Many Canadians have seen the CCTV footage of Zehaf-Bibeau’s dash onto the Hill, his hijacking of a car, and his measured jog up the steps into Centre Block, rifle in hand. And we have seen the cellphone video shot by Zehaf-Bibeau himself as he sat in his car, preparing to bring Islamic terrorism to the capital.

But we know relatively little of what actually happened at the War Memorial. Until now, the only image of the attacker seen by the public was a single, grainy photograph of Zehaf-Bibeau with a scarf around his face, holding his rifle and staring straight into the camera, with the distinctiv­e stonework of the memorial behind him.

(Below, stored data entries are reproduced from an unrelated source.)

-- ==== Sys2Proof/Certificates/Slice0/Obligations.lean ====
section
/-!
DEFINITION. The statements for the provers: each formalises rules of spec/, which OBLIGATIONS.json cites.
-/
open Sys2Proof Sys2Proof.Machine

/-! ## The integer class -/

/-- AND, ANDN, OR, XOR, IADD, ISUB, IMUL, IMULH, IMAX and IMIN complete in every form, vector or scalar, mapped or not, and
leave the result of the table in their destination and the ring, and nothing else (20 R291, 22 R346 and R347, 23 R376). -/
def Obligations.IntegerTwoSources : Prop :=
  ∀ (o : IntBin) (t : IntTy) (f : RFmt) (s : State) (u : Iss),
    let xs := [srcA f (intCvt t) 1, srcB f (intCvt t) 1]
    issuer s (o.instr t f) = some u → clear u = true → operandsOk u f.h f.d (t.width == 64) xs = true →
    ∃ s', exec (o.instr t f) s = .next s' ∧
      Computes u f.h f.d (t.width == 64) xs f.imm
        (fun l r => o.Gives t (satEff f.h u.p.fmt) (codeOf u f.h f.imm xs 0 l) (codeOf u f.h f.imm xs 1 l) r) s'

/-- BFE, SAR, SHL and SHR complete and leave the field or the shifted value, bit by bit (20 R292, 23 R376). -/
def Obligations.IntegerFieldsAndShifts : Prop :=
  ∀ (o : IntShift) (t : IntTy) (f : RFmt) (s : State) (u : Iss),
    let xs := [srcA f (intCvt t) 1, o.second f]
    o.accepts t = true → issuer s (o.instr t f) = some u → clear u = true →
    operandsOk u f.h f.d (t.width == 64) xs = true →
    ∃ s', exec (o.instr t f) s = .next s' ∧
      Computes u f.h f.d (t.width == 64) xs f.imm
        (fun l r => o.Gives t (codeOf u f.h f.imm xs 0 l) (codeOf u f.h f.imm xs 1 l) r) s'

/-- BFI, IMAD, LEA, PRMT, SEL and SHF complete and leave the result of the table (20 R292, 22 R346 to R349, 23 R376 to
R378). -/
def Obligations.IntegerThreeSources : Prop :=
  ∀ (o : IntTri) (t : IntTy) (f : RFmt) (s : State) (u : Iss),
    let xs := o.sources t f
    o.accepts t = true → issuer s (o.instr t f) = some u → clear u = true →
    operandsOk u f.h f.d (t.width == 64) xs = true →
    ∃ s', exec (o.instr t f) s = .next s' ∧
      Computes u f.h f.d (t.width == 64) xs f.imm
        (fun l r => o.Gives t (satEff f.h u.p.fmt) (f.mod.getLsbD 6) (codeOf u f.h f.imm xs 0 l)
          (codeOf u f.h f.imm xs 1 l) (codeOf u f.h f.imm xs 2 l) r) s'

/-- BREV, CLZ, IABS and POPC complete and leave the result of the table (20 R291, 22 R346 and R347, 23 R376). -/
def Obligations.IntegerOneSource : Prop :=
  ∀ (o : IntOne) (t : IntTy) (f : RFmt) (s : State) (u : Iss),
    let xs := [srcA f (intCvt t) 1]
    issuer s (o.instr t f) = some u → clear u = true → operandsOk u f.h f.d (o.wide t) xs = true →
    ∃ s', exec (o.instr t f) s = .next s' ∧
      Computes u f.h f.d (o.wide t) xs f.imm
        (fun l r => o.Gives t (satEff f.h u.p.fmt) (codeOf u f.h f.imm xs 0 l) r) s'

/-- ICMP completes and leaves 1 where its condition holds, else 0, in one 32-bit register; IADD with a 64-bit immediate
completes and leaves the sum, the immediate in place of every IMM source; with another source B it traps OPERAND_ILLEGAL
(14 R254, 22 R347 and R348). No word with another condition code decodes to ICMP (R348). -/
def Obligations.IntegerCompareAndImmediate : Prop :=
  (∀ (t : IntTy) (f : RFmt) (s : State) (u : Iss),
    let xs := [srcA f (intCvt t) 1, srcB f (intCvt t) 1]
    issuer s (.icmp t f) = some u → clear u = true → operandsOk u f.h f.d false xs = true →
    ∃ s', exec (.icmp t f) s = .next s' ∧
      Computes u f.h f.d false xs f.imm
        (fun l r =>
          let holds := icmpHolds (bits f.mod 4 3) (intVal t (codeOf u f.h f.imm xs 0 l)) (intVal t (codeOf u f.h f.imm xs 1 l))
          (holds → r = 1) ∧ (¬ holds → r = 0)) s') ∧
  (∀ (w : IWord) (t : IntTy) (f : RFmt), decode w = .ok (.icmp t f) → bits f.mod 4 3 < 6) ∧
  (∀ (signed : Bool) (f : IFmt) (s : State) (u : Iss),
    let t : IntTy := if signed then .s64 else .b64
    let xs : List Src := [{ o := f.a, t := intCvt t }]
    issuer s (.iaddImm64 signed f) = some u → clear u = true → operandsOk u f.h f.d true xs = true →
    ∃ s', exec (.iaddImm64 signed f) s = .next s' ∧
      if f.b ≠ .imm then Rejected u .operandIllegal s' else
      Computes u f.h f.d true xs 0#32
        (fun l r =>
          Finishes t (satEff f.h u.p.fmt)
            (intVal t (if f.a = .imm then f.imm64.toNat else codeOf u f.h 0#32 xs 0 l) + intVal t f.imm64.toNat) r) s')

/-! ## The float class, conversions and random numbers -/

/-- The 17 float mnemonics complete where no NaN traps: each position's exact result rounded once, flags and counters with
it, and nothing else changed. Under NANTRAP an instruction whose lanes produce a NaN has no effect but the trap NAN_PRODUCED,
of the lanes that produced one, or of the members in scalar form (21 R320 to R330; 06 R132). The exact results of FEXP2, FLOG2,
FSINPI and FCOSPI rounded once are what the model's 512-bit method gives (log 14), and a scalar form raises its flags and takes
its trap whatever EM holds (log 83). -/
def Obligations.FloatClass : Prop :=
  (∀ (o : FloatOp) (t : FloTy) (f : RFmt) (s : State) (u : Iss),
    let xs := o.sources t f
    let ls := resultLanes u f.h f.d
    issuer s (o.instr t f) = some u → clear u = true → operandsOk u f.h f.d false xs = true →
    noNanTrap u ls (fun l => (o.lane u t f l).2) = true →
    ∃ s', exec (o.instr t f) s = .next s' ∧
      LaneEffect u f.d false (toRing f.h f.d) (lanesAct f.d ls) (xs.map Src.o) ls (fun l => (o.lane u t f l).1)
        (fun l => (o.lane u t f l).2) s') ∧
  (∀ (o : FloatOp) (t : FloTy) (f : RFmt) (s : State) (u : Iss),
    let xs := o.sources t f
    let ls := resultLanes u f.h f.d
    issuer s (o.instr t f) = some u → clear u = true → operandsOk u f.h f.d false xs = true →
    noNanTrap u ls (fun l => (o.lane u t f l).2) = false →
    ∃ r : TrapReq, r.cause = .nanProduced ∧ r.aux0 = 0#64 ∧ r.aux1 = 0#64 ∧
      (∀ l < 64, r.mask.has l = if isScalar f.d then u.p.members.has l else ls.contains l && (o.lane u t f l).2.produced) ∧
      exec (o.instr t f) s = .next (takeTrap s u.g.gid u.p.sid r))
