-- ==== Sys2Proof/Laws/State.lean ====
section
/-!
SUPPORT. What each update of the state leaves as it was, one lemma per field: the setters of Machine/Ops.lean, of a core, and of memory.
-/
namespace Sys2Proof.Machine

/-! `setGroup` -/

@[simp] theorem setGroup_clock (s : State) (g : Group) : (setGroup s g).clock = s.clock := rfl
@[simp] theorem setGroup_mem (s : State) (g : Group) : (setGroup s g).mem = s.mem := rfl
@[simp] theorem setGroup_badGranules (s : State) (g : Group) : (setGroup s g).badGranules = s.badGranules := rfl
@[simp] theorem setGroup_remote (s : State) (g : Group) : (setGroup s g).remote = s.remote := rfl
@[simp] theorem setGroup_dies (s : State) (g : Group) : (setGroup s g).dies = s.dies := rfl
@[simp] theorem setGroup_cores (s : State) (g : Group) : (setGroup s g).cores = s.cores := rfl
@[simp] theorem setGroup_rings (s : State) (g : Group) : (setGroup s g).rings = s.rings := rfl
@[simp] theorem setGroup_contexts (s : State) (g : Group) : (setGroup s g).contexts = s.contexts := rfl
@[simp] theorem setGroup_queues (s : State) (g : Group) : (setGroup s g).queues = s.queues := rfl
@[simp] theorem setGroup_grids (s : State) (g : Group) : (setGroup s g).grids = s.grids := rfl
@[simp] theorem setGroup_teams (s : State) (g : Group) : (setGroup s g).teams = s.teams := rfl
@[simp] theorem setGroup_handles (s : State) (g : Group) : (setGroup s g).handles = s.handles := rfl
@[simp] theorem setGroup_ops (s : State) (g : Group) : (setGroup s g).ops = s.ops := rfl
@[simp] theorem setGroup_fences (s : State) (g : Group) : (setGroup s g).fences = s.fences := rfl
@[simp] theorem setGroup_copies (s : State) (g : Group) : (setGroup s g).copies = s.copies := rfl
@[simp] theorem setGroup_blocks (s : State) (g : Group) : (setGroup s g).blocks = s.blocks := rfl
@[simp] theorem setGroup_joinZeros (s : State) (g : Group) : (setGroup s g).joinZeros = s.joinZeros := rfl
@[simp] theorem setGroup_deferredRecs (s : State) (g : Group) : (setGroup s g).deferredRecs = s.deferredRecs := rfl
@[simp] theorem setGroup_checks (s : State) (g : Group) : (setGroup s g).checks = s.checks := rfl
@[simp] theorem setGroup_records (s : State) (g : Group) : (setGroup s g).records = s.records := rfl
@[simp] theorem setGroup_undelivered (s : State) (g : Group) : (setGroup s g).undelivered = s.undelivered := rfl
@[simp] theorem setGroup_sredGroups (s : State) (g : Group) : (setGroup s g).sredGroups = s.sredGroups := rfl
@[simp] theorem setGroup_sredInsts (s : State) (g : Group) : (setGroup s g).sredInsts = s.sredInsts := rfl
@[simp] theorem setGroup_mgmtBase (s : State) (g : Group) : (setGroup s g).mgmtBase = s.mgmtBase := rfl
@[simp] theorem setGroup_mgmtHead (s : State) (g : Group) : (setGroup s g).mgmtHead = s.mgmtHead := rfl
@[simp] theorem setGroup_mgmtVec (s : State) (g : Group) : (setGroup s g).mgmtVec = s.mgmtVec := rfl
@[simp] theorem setGroup_irqs (s : State) (g : Group) : (setGroup s g).irqs = s.irqs := rfl
@[simp] theorem setGroup_thermal (s : State) (g : Group) : (setGroup s g).thermal = s.thermal := rfl
@[simp] theorem setGroup_powerCap (s : State) (g : Group) : (setGroup s g).powerCap = s.powerCap := rfl
@[simp] theorem setGroup_powered (s : State) (g : Group) : (setGroup s g).powered = s.powered := rfl
@[simp] theorem setGroup_lastCore (s : State) (g : Group) : (setGroup s g).lastCore = s.lastCore := rfl
@[simp] theorem setGroup_lastQueue (s : State) (g : Group) : (setGroup s g).lastQueue = s.lastQueue := rfl
@[simp] theorem setGroup_hostReads (s : State) (g : Group) : (setGroup s g).hostReads = s.hostReads := rfl
@[simp] theorem setGroup_remoteReads (s : State) (g : Group) : (setGroup s g).remoteReads = s.remoteReads := rfl
@[simp] theorem setGroup_turns (s : State) (g : Group) : (setGroup s g).turns = s.turns := rfl
@[simp] theorem setGroup_freeCtr (s : State) (g : Group) : (setGroup s g).freeCtr = s.freeCtr := rfl
@[simp] theorem setGroup_nextId (s : State) (g : Group) : (setGroup s g).nextId = s.nextId := rfl
@[simp] theorem setGroup_boots (s : State) (g : Group) : (setGroup s g).boots = s.boots := rfl
@[simp] theorem setGroup_cur (s : State) (g : Group) : (setGroup s g).cur = s.cur := rfl
@[simp] theorem teamOf_setGroup (s : State) (g : Group) (i : Nat) : teamOf (setGroup s g) i = teamOf s i := rfl
@[simp] theorem gridOf_setGroup (s : State) (g : Group) (i : Nat) : gridOf (setGroup s g) i = gridOf s i := rfl
@[simp] theorem queueOf_setGroup (s : State) (g : Group) (i : Nat) : queueOf (setGroup s g) i = queueOf s i := rfl
@[simp] theorem ctxOf_setGroup (s : State) (g : Group) (i : Nat) : ctxOf (setGroup s g) i = ctxOf s i := rfl
@[simp] theorem copyOf_setGroup (s : State) (g : Group) (i : Nat) : copyOf (setGroup s g) i = copyOf s i := rfl
@[simp] theorem opOf_setGroup (s : State) (g : Group) (i : Nat) : opOf (setGroup s g) i = opOf s i := rfl
@[simp] theorem handleOf_setGroup (s : State) (g : Group) (i : Nat) : handleOf (setGroup s g) i = handleOf s i := rfl
@[simp] theorem coreOf_setGroup (s : State) (g : Group) (i : Nat) : coreOf (setGroup s g) i = coreOf s i := rfl

/-! `setTeam` -/

@[simp] theorem setTeam_clock (s : State) (t : Team) : (setTeam s t).clock = s.clock := rfl
@[simp] theorem setTeam_mem (s : State) (t : Team) : (setTeam s t).mem = s.mem := rfl
@[simp] theorem setTeam_badGranules (s : State) (t : Team) : (setTeam s t).badGranules = s.badGranules := rfl
@[simp] theorem setTeam_remote (s : State) (t : Team) : (setTeam s t).remote = s.remote := rfl
@[simp] theorem setTeam_dies (s : State) (t : Team) : (setTeam s t).dies = s.dies := rfl
@[simp] theorem setTeam_cores (s : State) (t : Team) : (setTeam s t).cores = s.cores := rfl
@[simp] theorem setTeam_rings (s : State) (t : Team) : (setTeam s t).rings = s.rings := rfl
@[simp] theorem setTeam_contexts (s : State) (t : Team) : (setTeam s t).contexts = s.contexts := rfl
@[simp] theorem setTeam_queues (s : State) (t : Team) : (setTeam s t).queues = s.queues := rfl
@[simp] theorem setTeam_grids (s : State) (t : Team) : (setTeam s t).grids = s.grids := rfl
@[simp] theorem setTeam_groups (s : State) (t : Team) : (setTeam s t).groups = s.groups := rfl
@[simp] theorem setTeam_handles (s : State) (t : Team) : (setTeam s t).handles = s.handles := rfl
@[simp] theorem setTeam_ops (s : State) (t : Team) : (setTeam s t).ops = s.ops := rfl
@[simp] theorem setTeam_fences (s : State) (t : Team) : (setTeam s t).fences = s.fences := rfl
@[simp] theorem setTeam_copies (s : State) (t : Team) : (setTeam s t).copies = s.copies := rfl
@[simp] theorem setTeam_blocks (s : State) (t : Team) : (setTeam s t).blocks = s.blocks := rfl
@[simp] theorem setTeam_joinZeros (s : State) (t : Team) : (setTeam s t).joinZeros = s.joinZeros := rfl
@[simp] theorem setTeam_deferredRecs (s : State) (t : Team) : (setTeam s t).deferredRecs = s.deferredRecs := rfl
@[simp] theorem setTeam_checks (s : State) (t : Team) : (setTeam s t).checks = s.checks := rfl
@[simp] theorem setTeam_records (s : State) (t : Team) : (setTeam s t).records = s.records := rfl
@[simp] theorem setTeam_undelivered (s : State) (t : Team) : (setTeam s t).undelivered = s.undelivered := rfl
@[simp] theorem setTeam_sredGroups (s : State) (t : Team) : (setTeam s t).sredGroups = s.sredGroups := rfl
@[simp] theorem setTeam_sredInsts (s : State) (t : Team) : (setTeam s t).sredInsts = s.sredInsts := rfl
@[simp] theorem setTeam_mgmtBase (s : State) (t : Team) : (setTeam s t).mgmtBase = s.mgmtBase := rfl
@[simp] theorem setTeam_mgmtHead (s : State) (t : Team) : (setTeam s t).mgmtHead = s.mgmtHead := rfl
@[simp] theorem setTeam_mgmtVec (s : State) (t : Team) : (setTeam s t).mgmtVec = s.mgmtVec := rfl
@[simp] theorem setTeam_irqs (s : State) (t : Team) : (setTeam s t).irqs = s.irqs := rfl
@[simp] theorem setTeam_thermal (s : State) (t : Team) : (setTeam s t).thermal = s.thermal := rfl
@[simp] theorem setTeam_powerCap (s : State) (t : Team) : (setTeam s t).powerCap = s.powerCap := rfl
@[simp] theorem setTeam_powered (s : State) (t : Team) : (setTeam s t).powered = s.powered := rfl
@[simp] theorem setTeam_lastCore (s : State) (t : Team) : (setTeam s t).lastCore = s.lastCore := rfl
@[simp] theorem setTeam_lastQueue (s : State) (t : Team) : (setTeam s t).lastQueue = s.lastQueue := rfl
@[simp] theorem setTeam_hostReads (s : State) (t : Team) : (setTeam s t).hostReads = s.hostReads := rfl
@[simp] theorem setTeam_remoteReads (s : State) (t : Team) : (setTeam s t).remoteReads = s.remoteReads := rfl
@[simp] theorem setTeam_turns (s : State) (t : Team) : (setTeam s t).turns = s.turns := rfl
@[simp] theorem setTeam_freeCtr (s : State) (t : Team) : (setTeam s t).freeCtr = s.freeCtr := rfl
@[simp] theorem setTeam_nextId (s : State) (t : Team) : (setTeam s t).nextId = s.nextId := rfl
@[simp] theorem setTeam_boots (s : State) (t : Team) : (setTeam s t).boots = s.boots := rfl
@[simp] theorem setTeam_cur (s : State) (t : Team) : (setTeam s t).cur = s.cur := rfl
@[simp] theorem groupOf_setTeam (s : State) (t : Team) (i : Nat) : groupOf (setTeam s t) i = groupOf s i := rfl
@[simp] theorem gridOf_setTeam (s : State) (t : Team) (i : Nat) : gridOf (setTeam s t) i = gridOf s i := rfl
@[simp] theorem queueOf_setTeam (s : State) (t : Team) (i : Nat) : queueOf (setTeam s t) i = queueOf s i := rfl
@[simp] theorem ctxOf_setTeam (s : State) (t : Team) (i : Nat) : ctxOf (setTeam s t) i = ctxOf s i := rfl
@[simp] theorem copyOf_setTeam (s : State) (t : Team) (i : Nat) : copyOf (setTeam s t) i = copyOf s i := rfl
@[simp] theorem opOf_setTeam (s : State) (t : Team) (i : Nat) : opOf (setTeam s t) i = opOf s i := rfl
@[simp] theorem handleOf_setTeam (s : State) (t : Team) (i : Nat) : handleOf (setTeam s t) i = handleOf s i := rfl
@[simp] theorem coreOf_setTeam (s : State) (t : Team) (i : Nat) : coreOf (setTeam s t) i = coreOf s i := rfl

/-! `setGrid` -/

@[simp] theorem setGrid_clock (s : State) (g : Grid) : (setGrid s g).clock = s.clock := rfl
@[simp] theorem setGrid_mem (s : State) (g : Grid) : (setGrid s g).mem = s.mem := rfl
@[simp] theorem setGrid_badGranules (s : State) (g : Grid) : (setGrid s g).badGranules = s.badGranules := rfl
@[simp] theorem setGrid_remote (s : State) (g : Grid) : (setGrid s g).remote = s.remote := rfl
@[simp] theorem setGrid_dies (s : State) (g : Grid) : (setGrid s g).dies = s.dies := rfl
@[simp] theorem setGrid_cores (s : State) (g : Grid) : (setGrid s g).cores = s.cores := rfl
@[simp] theorem setGrid_rings (s : State) (g : Grid) : (setGrid s g).rings = s.rings := rfl
@[simp] theorem setGrid_contexts (s : State) (g : Grid) : (setGrid s g).contexts = s.contexts := rfl
@[simp] theorem setGrid_queues (s : State) (g : Grid) : (setGrid s g).queues = s.queues := rfl
@[simp] theorem setGrid_teams (s : State) (g : Grid) : (setGrid s g).teams = s.teams := rfl
@[simp] theorem setGrid_groups (s : State) (g : Grid) : (setGrid s g).groups = s.groups := rfl
@[simp] theorem setGrid_handles (s : State) (g : Grid) : (setGrid s g).handles = s.handles := rfl
@[simp] theorem setGrid_ops (s : State) (g : Grid) : (setGrid s g).ops = s.ops := rfl
@[simp] theorem setGrid_fences (s : State) (g : Grid) : (setGrid s g).fences = s.fences := rfl
@[simp] theorem setGrid_copies (s : State) (g : Grid) : (setGrid s g).copies = s.copies := rfl
@[simp] theorem setGrid_blocks (s : State) (g : Grid) : (setGrid s g).blocks = s.blocks := rfl
@[simp] theorem setGrid_joinZeros (s : State) (g : Grid) : (setGrid s g).joinZeros = s.joinZeros := rfl
@[simp] theorem setGrid_deferredRecs (s : State) (g : Grid) : (setGrid s g).deferredRecs = s.deferredRecs := rfl
@[simp] theorem setGrid_checks (s : State) (g : Grid) : (setGrid s g).checks = s.checks := rfl
@[simp] theorem setGrid_records (s : State) (g : Grid) : (setGrid s g).records = s.records := rfl
@[simp] theorem setGrid_undelivered (s : State) (g : Grid) : (setGrid s g).undelivered = s.undelivered := rfl
@[simp] theorem setGrid_sredGroups (s : State) (g : Grid) : (setGrid s g).sredGroups = s.sredGroups := rfl
@[simp] theorem setGrid_sredInsts (s : State) (g : Grid) : (setGrid s g).sredInsts = s.sredInsts := rfl
@[simp] theorem setGrid_mgmtBase (s : State) (g : Grid) : (setGrid s g).mgmtBase = s.mgmtBase := rfl
@[simp] theorem setGrid_mgmtHead (s : State) (g : Grid) : (setGrid s g).mgmtHead = s.mgmtHead := rfl
@[simp] theorem setGrid_mgmtVec (s : State) (g : Grid) : (setGrid s g).mgmtVec = s.mgmtVec := rfl
@[simp] theorem setGrid_irqs (s : State) (g : Grid) : (setGrid s g).irqs = s.irqs := rfl
@[simp] theorem setGrid_thermal (s : State) (g : Grid) : (setGrid s g).thermal = s.thermal := rfl
@[simp] theorem setGrid_powerCap (s : State) (g : Grid) : (setGrid s g).powerCap = s.powerCap := rfl
@[simp] theorem setGrid_powered (s : State) (g : Grid) : (setGrid s g).powered = s.powered := rfl
@[simp] theorem setGrid_lastCore (s : State) (g : Grid) : (setGrid s g).lastCore = s.lastCore := rfl
@[simp] theorem setGrid_lastQueue (s : State) (g : Grid) : (setGrid s g).lastQueue = s.lastQueue := rfl
@[simp] theorem setGrid_hostReads (s : State) (g : Grid) : (setGrid s g).hostReads = s.hostReads := rfl
@[simp] theorem setGrid_remoteReads (s : State) (g : Grid) : (setGrid s g).remoteReads = s.remoteReads := rfl
@[simp] theorem setGrid_turns (s : State) (g : Grid) : (setGrid s g).turns = s.turns := rfl
@[simp] theorem setGrid_freeCtr (s : State) (g : Grid) : (setGrid s g).freeCtr = s.freeCtr := rfl
@[simp] theorem setGrid_nextId (s : State) (g : Grid) : (setGrid s g).nextId = s.nextId := rfl
@[simp] theorem setGrid_boots (s : State) (g : Grid) : (setGrid s g).boots = s.boots := rfl
@[simp] theorem setGrid_cur (s : State) (g : Grid) : (setGrid s g).cur = s.cur := rfl
@[simp] theorem groupOf_setGrid (s : State) (g : Grid) (i : Nat) : groupOf (setGrid s g) i = groupOf s i := rfl
@[simp] theorem teamOf_setGrid (s : State) (g : Grid) (i : Nat) : teamOf (setGrid s g) i = teamOf s i := rfl
@[simp] theorem queueOf_setGrid (s : State) (g : Grid) (i : Nat) : queueOf (setGrid s g) i = queueOf s i := rfl
@[simp] theorem ctxOf_setGrid (s : State) (g : Grid) (i : Nat) : ctxOf (setGrid s g) i = ctxOf s i := rfl
@[simp] theorem copyOf_setGrid (s : State) (g : Grid) (i : Nat) : copyOf (setGrid s g) i = copyOf s i := rfl
@[simp] theorem opOf_setGrid (s : State) (g : Grid) (i : Nat) : opOf (setGrid s g) i = opOf s i := rfl
@[simp] theorem handleOf_setGrid (s : State) (g : Grid) (i : Nat) : handleOf (setGrid s g) i = handleOf s i := rfl
@[simp] theorem coreOf_setGrid (s : State) (g : Grid) (i : Nat) : coreOf (setGrid s g) i = coreOf s i := rfl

Since then, questions have persisted about who took the photo, when it was taken and how it made its way onto social media even as the police were still hunting what they believed was a second shooter somewhere in the downtown core.

The Citizen has obtained a series of photograph­s, spanning a period of less than two minutes, that show the terrible drama of the shooting at the War Memorial, including the last known photo of Cpl. Cirillo taken before Zehaf-Bibeau started firing.

These photos are not the work of a profession­al photograph­er, nor are they grabbed from security camera footage. They were taken by a French visitor as he waited with his wife to hop on a tour bus. From the first casual snapshots of the Memorial to the deliberate photograph­s of a killer in action, these shocking images fill in important gaps in the record. They help us track Zehaf-Bibeau’s movements and actions at the War Memorial, hint at Cirillo’s desperate attempt to flee his killer and show the first frantic efforts of passersby to save his life.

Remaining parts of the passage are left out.